Across the Plains of Texas, Scene 2

“Leave for the country let the day begin
I carry my share of original sin . . .
And I wanna be
like Mercury, with the wind blowing through my hair”

A jackknifed tractor trailer delayed our egress from St. Louis by turning I-44 into the parking situation at Woodstock. After an hour or so of creeping along in this controlled-access limbo, we found ourselves in what surely was the purest distillation of the mythical “Middle America” this coastal elite could have imagined, land of the fast food letter board advertising fifty-piece chicken nuggets and home of the ability to purchase high-proof liquor at any gas station.

Weighing heavy on my mind was the trajectory of our slog, roughly echoing the direction of - but keeping us tauntingly at arm’s length from - the most legendary American road of them all: the erstwhile U.S. Highway 66, more popularly known in the colloquial lexicon, of course, simply as “Route 66.”

Of all the numbered routes crisscrossing the continent that were cleverly devised during the 1920s, exactly how and why it was 66 that would uniquely rise to become such a cultural icon and object of the curiosity of a country’s populace is a question that is dissected still today by historians, hobbyists, and wide-eyed twentysomethings venturing overland into the west for the first time alike. It wasn’t the longest of the original 1926 U.S. Highways, nor the most important from a commercial standpoint, nor even especially scenic in the light of comparison with some of its brethren. And yet it was this piecemeal collection of thoroughfares that, after molding into a cohesive entity by way of getting pincushioned with signposts bearing one consistent number, swelled into the zeitgeist of multiple generations.

Steinbeck helped to elevate “Highway 66” into our national consciousness, breathing a character’s life into the inanimate asphalt as he coined the “Mother Road” moniker. That only partially explains, though, the hit blues song (the composer of which purportedly settled on 66 as his subject primarily because his wife liked the way the rhyme worked with “get your kicks”), the fifty-state gas station chain, or the ‘60s television show. The program actually had little to do with its titular namesake, but such was the gravitas of Route 66 that the very phrase itself brazenly presumed to capture and bottle the essence of this country’s ethos, that intrinsically American compulsion to pick up and go.

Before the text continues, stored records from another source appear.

/-- Keep a leaf or tag line in the Pantry (R279 to R281): the least recently used of its class in the set gives way,
written back first when dirty; a dirty entry over the ceiling writes the set's oldest dirty entry back first. -/
def putEntry (op : MemOp) (m : Nat) (x : PEntry) : Mem Unit := do
  (← victims op m x.line x.cls).forM fun v => evictEntry op m v
  let e := (← get).eng m
  let dirties := (e.setOf m x.line).filter fun y => y.dirty && y.line ≠ x.line
  if x.dirty && decide (e.dirtyMax.toNat ≤ dirties.length) then
    match lru dirties with
    | none => pure ()
    | some v => do
      writeBack op m v
      waited m
  onE m fun e => e.put x

/-- A page becomes poisoned (R294, R295). -/
def poisonPage (op : MemOp) (m q : Nat) : Mem Unit := do
  if ← rewritePoisoned op m q then
    putEntry op m { line := leafLine q, cls := .leaf, value := poisonedLeaf ((← get).freshMajor m q) }

/-- The leaf of a fresh page (R277): every page of a region restored in carried form starts as exported and paged out (R381). -/
def Dev.freshLeaf (d : Dev) (m q : Nat) : Line :=
  if (d.coverAt (d.pageLine m q)).any fun r => (d.reg r).importing then setFlag (setFlag (freshNode 0) 5 true) 9 true
  else freshNode (d.freshMajor m q)

/-- A leaf has failed as it was used (R295): its page is poisoned. -/
def failLeaf (op : MemOp) (m q : Nat) (code : Bool) : Mem (Option Line × Bool) := do
  modify fun d => d.leafFail m q op.region code
  poisonPage op m q
  pure (some (poisonedLeaf ((← get).freshMajor m q)), true)

/-- A page's leaf as verified (R276, R277), with whether this use of it poisoned the page: none where its level-1 node is poisoned. A
leaf that fails is poisoned (R295). -/
def loadLeaf (op : MemOp) (m q : Nat) : Mem (Option Line × Bool) := do
  let e := (← get).eng m
  match e.entry (leafLine q) with
  | some x =>
    if x.bad ≠ 0 then failLeaf op m q true
    else do
      let x ← hit m x
      pure (some x.value, false)
  | none =>
    match ← loadL1 op m (q / 64) with
    | (none, now) => pure (none, now)
    | (some l1, _) =>
      if cFresh l1 (q % 64) then pure (some ((← get).freshLeaf m q), false)
      else do
        let (v, bad) ← rawLine op m (leafLine q)
        onE m fun e => { e with leafMisses := sat 32 (e.leafMisses + 1) }
        missed m .leaf op
        modify fun d => (d.laneBlocks m op.part 1).addGlobal (164 + m) 1
        if bad ≠ 0 || cTag v ≠ nodeTag e.treeKey v (cMajor l1) (cMinor l1 (q % 64)) 0 q then failLeaf op m q (bad ≠ 0)
        else do
          putEntry op m { line := leafLine q, cls := .leaf, value := v }
          pure (some v, false)

def fetchLeaf (op : MemOp) (m q : Nat) : Mem (Option Line) := do pure (← loadLeaf op m q).1

/-- Change a leaf: dirty in the Pantry (R285). -/
def setLeaf (op : MemOp) (m q : Nat) (v : Line) : Mem Unit :=
  putEntry op m { line := leafLine q, cls := .leaf, value := v, dirty := true }

/-- Make a leaf fresh in its level-1 node (R333): nothing of it stays cached. -/
def freshenLeaf (op : MemOp) (m q : Nat) : Mem Unit := do
  onE m fun e => e.dropEntry (leafLine q)
  match ← fetchL1 op m (q / 64) with
  | none => pure ()
  | some l1 =>
    if cFresh l1 (q % 64) then pure ()
    else putL1 op m { line := l1Line (q / 64), cls := .level1, value := setFresh l1 (q % 64) true, dirty := true }

/-! ## Tag lines (R285, R308, R514) -/

/-- The tag line of a local line, with the granules the code gave up: from the Pantry, all zero where the whole segment is
fresh, else from the stack. -/
def fetchTags (op : MemOp) (m l : Nat) (leaf : Line) : Mem PEntry := do
  let e := (← get).eng m
  let tl := tagLineOf l
  match e.entry tl with
  | some x => hit m x
  | none =>
    if segFresh leaf (l % 64 / 16) then pure { line := tl, cls := .tagLine, value := 0 }
    else do
      let (v, bad) ← rawLine op m tl
      missed m .tagLine op
      let x : PEntry := { line := tl, cls := .tagLine, value := v, bad := bad }
      putEntry op m x
      pure x

/-- Put a line's new tag into its tag line, vouched (R308). A lost granule is rewritten with zero tags beside it (R514). -/
def PEntry.withTag (x : PEntry) (i tag : Nat) : PEntry :=
  let v := if x.bad.getLsbD (i / 4) then setL x.value (256 * (i / 4)) 256 0 else x.value
  { x with value := setL v (64 * i) 64 tag, bad := x.bad &&& ~~~((1 : BitVec 4) <<< (i / 4)),
           vouched := x.vouched ||| ((1 : BitVec 16) <<< i), dirty := true }

end Sys2Proof.Machine
end

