-- ==== Sys2Proof/Machine/Paging.lean ====
section
/-! DEFINITION. Whole pages: conversion under a new key, export records and export form, paging out and in (R333, R338 to
R346, R381, R382). -/

namespace Sys2Proof.Machine

/-! ## Page records (R341, R342) -/

/-- Bytes 0 to 47 of a record. -/
def recordHead (kind sealed part flags : Nat) (version place freshMap : Nat) : Bytes :=
  [0x4B, 0x50, 0x47, 0x52] ++ natLe 1 kind ++ natLe 1 sealed ++ natLe 1 part ++ natLe 1 flags ++ natLe 8 version
    ++ natLe 8 place ++ natLe 8 freshMap ++ List.replicate 16 0

/-- IV of a paging record (R342). -/
def pagingIv (version : Nat) : Bytes := natBe 8 version ++ [0x50, 0x41, 0x47, 0x45]
/-- IV of an export record (R342). -/
def exportIv (q : Nat) : Bytes := natBe 4 q ++ [0, 0, 0, 0, 0x45, 0x58, 0x50, 0x54]

/-- The 8,192 plaintext bytes of a page from its stored lines, fresh ones zero. -/
def pageBytes (lines : List (Nat × Line)) : Bytes :=
  (List.range 64).flatMap fun j => match lines.find? fun x => x.1 = j with
    | some x => lineBytes x.2
    | none => List.replicate 128 0

/-- A whole record: header, tag, ciphertext. -/
def sealRecord (key : Key) (iv head plain : Bytes) : Bytes :=
  let (c, t) := gcmSeal key iv head plain
  head ++ t ++ c

/-- Length of a record, and the spacing of slots (R341). -/
def recordBytes : Nat := 8256

/-- Lines of a plaintext page not marked fresh. -/
def pageLines (plain : Bytes) (freshMap : Nat) : List (Nat × Line) :=
  ((List.range 64).filter fun j => !bitOf freshMap j).map fun j => (j, bytesLine (slice plain (128 * j) 128))

/-- The sealed bits of a leaf. -/
def sealedBits (leaf : Line) : Nat := fld (cFlags leaf) 0 4

/-- Bytes 96 to 127 of a leaf in export form: the GCM tag, then zero (R339). -/
def setExportTag (leaf : Line) (t : Bytes) : Line := setL leaf 768 256 (leAt t 0 16)
def exportTag (leaf : Line) : Bytes := natLe 16 (lf leaf 768 128)

/-- The index of a local page within its region. -/
def Dev.pageIndex (d : Dev) (region m q : Nat) : Nat := (d.pageLine m q - (d.reg region).base / 128) / 64

/-- Head of the export record of a page: the partition of its region, its index, log2 of the size (R341). -/
def Dev.exportHead (d : Dev) (region m q : Nat) (leaf : Line) (poisoned : Bool) : Bytes :=
  let r := d.reg region
  let part := partForm (if r.thread < d.nparts then some r.thread else none)
  recordHead 2 (if poisoned then 0 else sealedBits leaf) part (b2n poisoned) 0 (d.pageIndex region m q % 2 ^ 32 + r.log2 * 2 ^ 32)
    (if poisoned then 0 else cFreshMap leaf)

/-- Read a page kept in export form (R340): its stored lines hold the record's ciphertext, fresh lines' ciphertext is the
keystream itself. -/
def readExportForm (op : MemOp) (m q : Nat) (leaf : Line) (key : Key) : Mem (Option (List (Nat × Line))) := do
  let js := (List.range 64).filter fun j => !cFresh leaf j
  needLines op m (js.map (64 * q + ·)) none
  let raws ← js.mapM fun j => do
    let (c, bad) ← rawLine op m (64 * q + j)
    pure (j, c, bad)
  let d ← get
  let bads := raws.foldl (fun n x => n + popcount 4 x.2.2.toNat) 0
  if bads ≠ 0 then
    modify fun d => d.lineFail op m (64 * q) true bads
    pure none
  else
    let iv := exportIv (d.pageIndex op.region m q)
    let stream := ctrBlocks (expand key) iv 512 2
    let cipher := (List.range 64).flatMap fun j => match raws.find? fun x => x.1 = j with
      | some x => lineBytes x.2.1
      | none => slice stream (128 * j) 128
    match gcmOpen key iv (d.exportHead op.region m q leaf false) cipher (exportTag leaf) with
    | none => do
      modify fun d => d.lineFail op m (64 * q) false 0
      pure none
    | some p => pure (some (pageLines p (cFreshMap leaf)))

/-- Stack bytes a Threshold job reads for a page: its stored lines, its unsealed segments' tag lines and its leaf. -/
def convertBytes (leaf : Line) : Nat :=
  128 * (((List.range 64).filter fun j => !cFresh leaf j).length
    + ((List.range 4).filter fun s => !fSealed leaf s && !segFresh leaf s).length + 1)

/-- A page has been passed by a job (R411 counter 4, R415). -/
def Dev.passed (d : Dev) (m thread bytes : Nat) : Dev := (d.addCount thread 4 bytes).addGlobal (188 + m) 1

/-! ## Conversion (R333, R340, R382) -/

/-- The result of passing a page: TREE_POISON where the job poisoned it. -/
abbrev passedOver : OpEnd := .done { status := Status.done }
abbrev jobPoisoned : OpEnd := .done { status := Status.treePoison }
/-- A poisoned page is passed over; the job has poisoned it where its own fetch did (R335). -/
def poisonPassed (now : Bool) : OpEnd := if now then jobPoisoned else passedOver

/-- The flags of a leaf but converting are clear, as the fresh form has them (R275, R333). -/
def clearFlags (leaf : Line) : Bool := fld (cFlags leaf) 0 8 = 0 && !fExport leaf

/-- Write an import record's page under the region's new key, as a page is encrypted again: the major advances, stored lines
take minor 1 (R382; notes/assumptions/29.md). -/
def importPage (op : MemOp) (m q : Nat) (leaf : Line) (rec_ : Bytes) (job : Nat) : Mem OpEnd := do
  let d ← get
  let r := d.reg op.region
  let head := slice rec_ 0 48
  let idx := d.pageIndex op.region m q
  let freshMap := leAt rec_ 24 8
  let okHead := slice rec_ 0 4 = [0x4B, 0x50, 0x47, 0x52] && leAt rec_ 4 1 = 2 && decide (leAt rec_ 5 1 < 16)
    && decide (leAt rec_ 7 1 < 2) && zeroAt rec_ 8 8 && leAt rec_ 16 8 = idx % 2 ^ 32 + r.log2 * 2 ^ 32 && zeroAt rec_ 32 16
  match if okHead then gcmOpen r.loaded (exportIv idx) head (slice rec_ 64 8192) (slice rec_ 48 16) else none with
  | none => do
    modify fun d => d.onHost fun h => { h with tagFails := sat 16 (h.tagFails + b2n okHead), malformed := sat 16 (h.malformed + b2n (!okHead)) }
    poisonPage op m q
    pure jobPoisoned
  | some p =>
    if bitOf (leAt rec_ 7 1) 0 then do
      poisonPage op m q
      pure jobPoisoned
    else do
      let stored := (List.range 64).filter fun j => !bitOf freshMap j
      let leaf1 := (List.range 64).foldl (fun l j => setMinor l j (if stored.contains j then 1 else 0))
        (setFlags (setFreshMap (setMajor (setL leaf 768 256 0) (cMajor leaf + 1)) freshMap) (leAt rec_ 5 1 + r.nowEpoch * 2 ^ 16))
      writePage op m q leaf1 (LineKey.of r.loadedNew) (pageLines p freshMap)
      modify fun d => (((d.addWrites op.region true stored.length).laneBlocks m r.thread 1152).passed m r.thread 0).onJob job id
      pure passedOver

/-- Convert the page at a re-key's boundary (R333): poisoned and paged-out pages are left; a page all fresh with clear flags
is made fresh in its level-1 node; a page in export form is read under the export key, from the stack or from its record in
host memory; any other is read under the old key and written under the new one with its counters kept. -/
def tryConvert (op : MemOp) (job : Nat) (record : Option Bytes) : Mem OpEnd := do
  let (m, q, _) := (← get).place op.addr
  let (found, now) ← loadLeaf op m q
  match found with
  | none => pure (poisonPassed now)
  | some leaf =>
    let d ← get
    let r := d.reg op.region
    if fPoisoned leaf then pure (poisonPassed now)
    else if fPagedOut leaf then
      if !fExport leaf then pure passedOver
      else match record with
        | none => do
          modify fun d => d.hostStart false (d.hostInst r.thread) ((d.th r.thread).exportBase.toNat + recordBytes * d.pageIndex op.region m q)
            recordBytes [] (.importRecord job m)
          pure (.again { op with parkedOp := true })
        | some rec_ => importPage op m q leaf rec_ job
    else if fExport leaf then
      match ← readExportForm op m q leaf r.exLoaded with
      | none => do
        poisonPage op m q
        pure jobPoisoned
      | some ls => do
        let leaf1 := setEpoch (setFlag (setFlag (setL leaf 768 256 0) 9 false) 8 false) r.nowEpoch
        writePage op m q leaf1 (LineKey.of r.loadedNew) ls
        modify fun d => ((d.addWrites op.region true ls.length).laneBlocks m r.thread 1152).passed m r.thread (convertBytes leaf)
        pure passedOver
    else if allFresh leaf && clearFlags leaf then do
      if r.importing then setLeaf op m q leaf else freshenLeaf op m q
      modify fun d => d.passed m r.thread 0
      pure passedOver
    else if fEpoch leaf = r.nowEpoch then do
      modify fun d => d.passed m r.thread 0
      pure passedOver
    else
      match ← readPage op m q leaf (LineKey.of r.loaded) none with
      | .error _ => do
        poisonPage op m q
        pure jobPoisoned
      | .ok ls => do
        writePage op m q (setEpoch (setFlag leaf 8 false) r.nowEpoch) (LineKey.of r.loadedNew) ls
        modify fun d => ((d.addWrites op.region true ls.length).laneBlocks m r.thread
          (1152 + popcount 4 (sealedBits leaf))).passed m r.thread (convertBytes leaf)
        pure passedOver

/-! ## Export (R338, R339) -/

/-- Export one page: its record goes to the host and its ciphertext takes the page's place. -/
def tryExport (op : MemOp) (job : Nat) : Mem OpEnd := do
  let (m, q, _) := (← get).place op.addr
  let (leaf?, now) ← loadLeaf op m q
  let d ← get
  let r := d.reg op.region
  let idx := d.pageIndex op.region m q
  let out (head plain : Bytes) : Mem Bytes := do
    let rec_ := sealRecord r.loadedNew (exportIv idx) head plain
    modify fun d => d.hostStart true (d.hostInst r.thread) ((d.th r.thread).exportBase.toNat + recordBytes * idx) recordBytes rec_
      (.exportRecord job)
    pure rec_
  let poisonedRecord : Mem Unit := do
    let _ ← out (d.exportHead op.region m q 0 true) (List.replicate 8192 0)
  match leaf? with
  | none => do
    poisonedRecord
    pure (poisonPassed now)
  | some leaf =>
    if fPoisoned leaf then do
      poisonedRecord
      pure (poisonPassed now)
    else if fPagedOut leaf then pure (.done { status := Status.pagedOut })
    else do
      let plain ← if fExport leaf then do
          match ← readExportForm op m q leaf r.exLoaded with
          | none => pure (none : Option (List (Nat × Line)))
          | some ls => pure (some ls)
        else do
          match ← readPage op m q leaf (LineKey.of (r.pageKey leaf).1) none with
          | .error _ => pure none
          | .ok ls => pure (some ls)
      match plain with
      | none => do
        poisonPage op m q
        poisonedRecord
        pure jobPoisoned
      | some ls => do
        let rec_ ← out ((← get).exportHead op.region m q leaf false) (pageBytes ls)
        let leaf1 := setEpoch (setFlag (setFlag (setExportTag leaf (slice rec_ 48 16)) 9 true) 8 false) r.nowEpoch
        ls.forM fun x => stackWrite m (64 * q + x.1) (bytesLine (slice rec_ (64 + 128 * x.1) 128))
        onE m fun e => { e with pantry := e.pantry.filter fun y =>
          !(y.cls = .tagLine && (List.range 4).any fun s => y.line = tagLineOf (64 * q + 16 * s)) }
        setLeaf op m q leaf1
        modify fun d => (((d.onReg op.region fun x => { x with exportedPages := x.exportedPages + 1 }).laneBlocks m r.thread
          1152).passed m r.thread (convertBytes leaf))
        pure passedOver

/-! ## The paging table (R343) -/

/-- The region a thread's PAGE_TABLE names, when it is live (R343). -/
def Dev.tableRegion (d : Dev) (thread : Nat) : Option Nat :=
  if (d.th thread).pageTable = 0 then none
  else match d.liveSlot thread .region (d.th thread).pageTable.toNat with
    | some r => if (d.reg r).st = .live && (d.reg r).kind = 0 then some r else none
    | none => none

/-- An operation at a byte of the table, its fetched lines those of the page operation. -/
def MemOp.onTable (op : MemOp) (d : Dev) (table slot : Nat) : MemOp :=
  { op with region := table, addr := ((d.reg table).base + 8 * slot) / 128, part := (d.reg table).thread }
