/-- CHOPEN at its engine (R181, R182): checks in order, keys, and for a receive channel the first SYNC_REQ. It waits while
the DRBG cannot give the nonce. -/
def Dev.chopen (d : Dev) (thread row : Nat) (x : Flight) : Dev :=
  let s := Step.of x.step
  let rx := bitOf s.c 0
  let node := fld s.d 0 14
  let part := fld s.d 16 5
  let id := fld s.d 32 32
  if !d.hall.nodeValid then d.finish thread row Status.denied
  else if (d.domKey thread).isNone then d.finish thread row Status.denied
  else if node = d.hall.node.toNat || (d.findChan rx thread node part id).isSome || (!rx && decide (id < d.txFloor thread)) then
    d.finish thread row Status.badField
  else if rx && !d.canDraw then d.awaitDrbg thread row
  else
    let nonce := d.drawn (drawLabel (d.partOf thread) x.slot)
    let d := if rx then d.drew else d.onPart thread fun p => { p with txFloor := id + 1 }
    let c : Chan :=
      { st := if rx then .syncing else .open_, rx := rx, thread := thread, index := hIndex s.a, gen := hGen s.a, peerNode := node,
        peerPart := part, id := id, creditGrant := 1024,
        answered := if rx then [] else
          ((d.part thread).syncAnswers.filter fun a => a.node = node && a.part = part && a.id = id).map fun a => (a.nonce, a.msg) }
    let d := d.setCh x.slot c
    let d := match d.chanKey x.slot 0 (d.domBit thread) with
      | some (_, d) => d
      | none => d
    let d := if rx then
        let msg := natLe 4 id ++ List.replicate 28 0 ++ keyBytes nonce
        let d := match d.chanKey x.slot 1 (d.domBit thread) with
          | some (_, d) => d
          | none => d
        let d := d.onCh x.slot fun c => { c with syncNonce := nonce, syncMsg := msg, syncSent := d.time, syncSends := 1 }
        d.sendCtrl thread node part 2 msg
      else d
    d.finish thread row Status.done

/-- Resend SYNC_REQ after a channel timeout; after four sends the channel goes DOWN (R183, R200). -/
def Dev.syncAgain (d : Dev) (slot : Nat) : Dev :=
  let c := d.ch slot
  if c.st ≠ .syncing || decide (d.time < c.syncSent + d.chTimeout) then d
  else if 4 ≤ c.syncSends then d.chanDown slot 4 c.syncSent
  else
    let d := d.onCh slot fun c => { c with syncSent := d.time, syncSends := c.syncSends + 1 }
    d.sendCtrl c.thread c.peerNode c.peerPart 2 c.syncMsg

/-- The HMAC of a SYNC_ACK (R180). -/
def syncMac (key : Key) (head payload : Bytes) : Bytes := hmac (keyBytes key) (authHead head ++ slice payload 0 64)

/-- Send a SYNC_ACK and give back its payload (R180, R184). -/
def Dev.sendSyncAck (d : Dev) (key : Key) (part node peerPart id state epoch next : Nat) (nonce : Bytes) : Dev × Bytes :=
  let body := natLe 4 id ++ natLe 1 state ++ [0] ++ natLe 2 epoch ++ natLe 8 next ++ List.replicate 16 0 ++ nonce
  let mac := syncMac key (ctrlHead d.hall.node.toNat part node peerPart 3 4) body
  let msg := body ++ mac ++ List.replicate 16 0
  (d.sendCtrl part node peerPart 3 msg, msg)

/-- The SYNC_ACK already sent for a requester's nonce (R512): kept with the channel, or with the partition while none is open. -/
def Dev.syncAnswered (d : Dev) (part node peer id : Nat) (nonce : Bytes) : Option Bytes :=
  match d.findChan false part node peer id with
  | some (_, c) => (c.answered.find? fun a => a.1 = nonce).map (·.2)
  | none => ((d.part part).syncAnswers.find? fun a => a.node = node && a.part = peer && a.id = id && a.nonce = nonce).map (·.msg)

/-- A SYNC_REQ is answered by the transmitting partition's Kerre (R184, R512): a nonce answered before gets the same bytes. -/
def Dev.syncReq (d : Dev) (port : Nat) (p : Pkt) : Dev :=
  let src := leAt p.head 8 4
  let node := fld src 0 14
  let peer := fld src 14 5
  let id := leAt p.payload 0 4
  let nonce := slice p.payload 32 32
  match d.domKey p.dstPart with
  | none => d.dropNoChannel port
  | some key =>
    match d.syncAnswered p.dstPart node peer id nonce with
    | some msg => d.sendCtrl p.dstPart node peer 3 msg
    | none =>
      match d.findChan false p.dstPart node peer id with
      | some (slot, c) =>
        let keep (msg : Bytes) (c : Chan) : Chan := { c with answered := c.answered ++ [(nonce, msg)] }
        if c.st = .open_ then
          if decide (c.sendNext ≤ c.credited) && decide (c.epoch < 0xFFFE) then
            let d := d.advanceEpoch slot
            let c := d.ch slot
            let (d, msg) := d.sendSyncAck key p.dstPart node peer id 1 c.epoch c.sendNext nonce
            d.onCh slot fun c => keep msg { c with lastCredit := none }
          else
            let (d, msg) := (d.chanDown slot 5 d.time).sendSyncAck key p.dstPart node peer id 2 0 0 nonce
            d.onCh slot (keep msg)
        else
          let (d, msg) := d.sendSyncAck key p.dstPart node peer id 3 0 0 nonce
          d.onCh slot (keep msg)
      | none =>
        let (d, msg) := d.sendSyncAck key p.dstPart node peer id (if id < d.txFloor p.dstPart then 3 else 0) 0 0 nonce
        d.onPart p.dstPart fun x =>
          { x with syncAnswers := x.syncAnswers ++ [{ node := node, part := peer, id := id, nonce := nonce, msg := msg }] }

/-- A SYNC_ACK reaches a syncing receive channel (R183). -/
def Dev.syncAck (d : Dev) (port : Nat) (p : Pkt) : Dev :=
  let src := leAt p.head 8 4
  let id := leAt p.payload 0 4
  match d.findChan true p.dstPart (fld src 0 14) (fld src 14 5) id with
  | none => d.dropNoChannel port
  | some (slot, c) =>
    if c.st ≠ .syncing || slice p.payload 32 32 ≠ keyBytes c.syncNonce then d.dropNoChannel port
    else if !((d.domKeys c.thread).any fun k => syncMac k.1 p.head p.payload = slice p.payload 64 48) then
      (((d.onPort port fun x => { x with tagFails := sat 32 (x.tagFails + 1) }).addCount c.thread 8 1).addGlobal (64 + port) 1)
    else
      let state := leAt p.payload 4 1
      if state ≤ 1 then
        let f := leAt p.payload 8 8
        let e := leAt p.payload 6 2
        let d := d.setCh slot { c with st := .open_, floor := f, seen := [], epoch := e, creditFloor := f, creditNum := 0, gapSince := d.time }
        let d := match d.chanKey slot e (d.domBit c.thread) with
          | some (_, d) => d
          | none => d
        match d.chanKey slot (e + 1) (d.domBit c.thread) with
        | some (_, d) => d
        | none => d
      else d.chanDown slot 5 d.time

/-! ## Closing and eviction (R194, R195) -/

/-- A closing channel has drained (R194). -/
def Dev.chanDrained (d : Dev) (slot : Nat) : Bool :=
  let c := d.ch slot
  if c.rx then !d.merge.any fun e => e.touches.any fun t => t.1 = slot
  else c.held.isEmpty && c.marker.isNone

/-- A channel goes to CLOSING; what waits above a gap is dropped (R194; notes/assumptions/31.md), an acknowledgement that is due stays due
(R197). A DOWN one stays DOWN. -/
def Dev.closeChan (d : Dev) (slot : Nat) : Dev :=
  d.onCh slot fun c => if c.st = .down || c.st = .free then c else { c with st := .closing, waiting := [] }

/-- A channel slot is FREE again; requests still held are answered STALE_HANDLE (R182, R490). -/
def Dev.freeChan (d : Dev) (slot : Nat) : Dev :=
  let c := d.ch slot
  let d := forEach c.held (fun r d => d.answer r.port r.tag Status.staleHandle) d
  let d := { (d.setCh slot {}) with chanPool := d.chanPool.put slot }
  { d with merge := d.merge.map fun e => { e with touches := e.touches.filter fun t => t.1 ≠ slot, chans := e.chans.filter (· ≠ slot) } }

/-- Evict a channel (R195): its handle goes stale, its owner's error source is raised and its notice set. -/
def Dev.evict (d : Dev) (slot : Nat) : Dev :=
  let c := d.ch slot
  if c.st = .free || c.st = .closing then d
  else
    let d := d.onTh c.thread fun t =>
      let e := t.handle .channel c.index
      t.setHandle .channel c.index { e with gen := nextGen e.gen, st := .closing }
    let d := (d.closeChan slot).onCh slot fun c => { c with evicted := true }
    let d := (d.onHall fun h => { h with evicted := sat 32 (h.evicted + 1) }).errorOf c.thread
    d.notice c.thread 3

/-- Evicted channels that have drained, or were DOWN, are freed with their handle entries; an acknowledgement that is due leaves first. -/
def Dev.reapEvicted (d : Dev) : Dev :=
  d.chans.foldl (fun d e =>
    if e.2.evicted && (e.2.st = .down || (e.2.st = .closing && d.chanDrained e.1)) then
      ((d.markerAck e.1).onTh e.2.thread fun t =>
        let h := t.handle .channel e.2.index
        t.setHandle .channel e.2.index { h with st := .free, slot := 0 }).freeChan e.1
    else d) d

/-- `CHCLOSE` at its engine (R194): a DOWN channel has nothing to drain. -/
def Dev.chclose (d : Dev) (thread row slot : Nat) : Dev :=
  let d := d.closeChan slot
  if (d.ch slot).st = .down || d.chanDrained slot then (d.markerAck slot).finish thread row Status.done else d.working thread row

/-- CHEPOCH at its engine (R187). -/
def Dev.chepoch (d : Dev) (thread row slot : Nat) : Dev :=
  let c := d.ch slot
  if c.rx then d.finish thread row Status.badField
  else if c.st = .down then d.finish thread row Status.channelDown
  else if 0xFFFE ≤ c.epoch then d.finish thread row Status.keyEpoch
  else (d.advanceEpoch slot).finish thread row Status.done

/-! ## Links (R185) -/

/-- All that a channel holds for a link goes on (R185): requests, its marker and the marker's resend, acknowledgements and credits. -/
def Dev.linksUp (d : Dev) : Dev :=
  d.chans.foldl (fun d e =>
    let d := ((d.sendChan e.1).markerAgain e.1).markerAck e.1
    let d := if (d.ch e.1).ackAgain then d.ackAgain e.1 else d
    (d.maybeCredit e.1).creditTimer e.1) d

/-! ## Rate of clear packets (R180) -/

/-- A CTRL packet within the port's rate: `clearUsed` counts thousandths of a packet owed. -/
def Dev.clearTake (d : Dev) (port : Nat) : Bool × Dev :=
  let p := d.port port
  let r := p.clearRate.toNat
  let used := p.clearUsed - r * (d.time - p.clearSince)
  if used + 1000 ≤ 16000 * r then (true, d.onPort port fun p => { p with clearUsed := used + 1000, clearSince := d.time })
  else (false, d.onPort port fun p => { p with clearUsed := used, clearSince := d.time, ctrlOver := sat 16 (p.ctrlOver + 1) })

end Sys2Proof.Machine
end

Then there is the fact of Route 66’s demise. It is far from the only long-distance two-lane route to be mostly or even wholly superseded by the concrete leviathans, but it is one of the only ones that was deemed to have been rendered so comprehensively superfluous that the government opted to decommission the entire thing, stripping it of its unifying, federally-appointed number. Ironically, this fate seems to have galvanized historical, sociological, and above all, nostalgic fascination with the road with such a fervor that other renowned byways have not managed to replicate.

When Eisenhower signed the Federal Aid Highway Act into law in 1956 and with it, the Interstate Highway System, the first construction contract handed out under its power was for Missouri’s Route 66 corridor, the same miles that Bea and I were rumbling along now. What better place than there to dip our toes into the deep well of the 66 legacy? As if I needed a valid reason for an extended foray away from the Interstate, anyway.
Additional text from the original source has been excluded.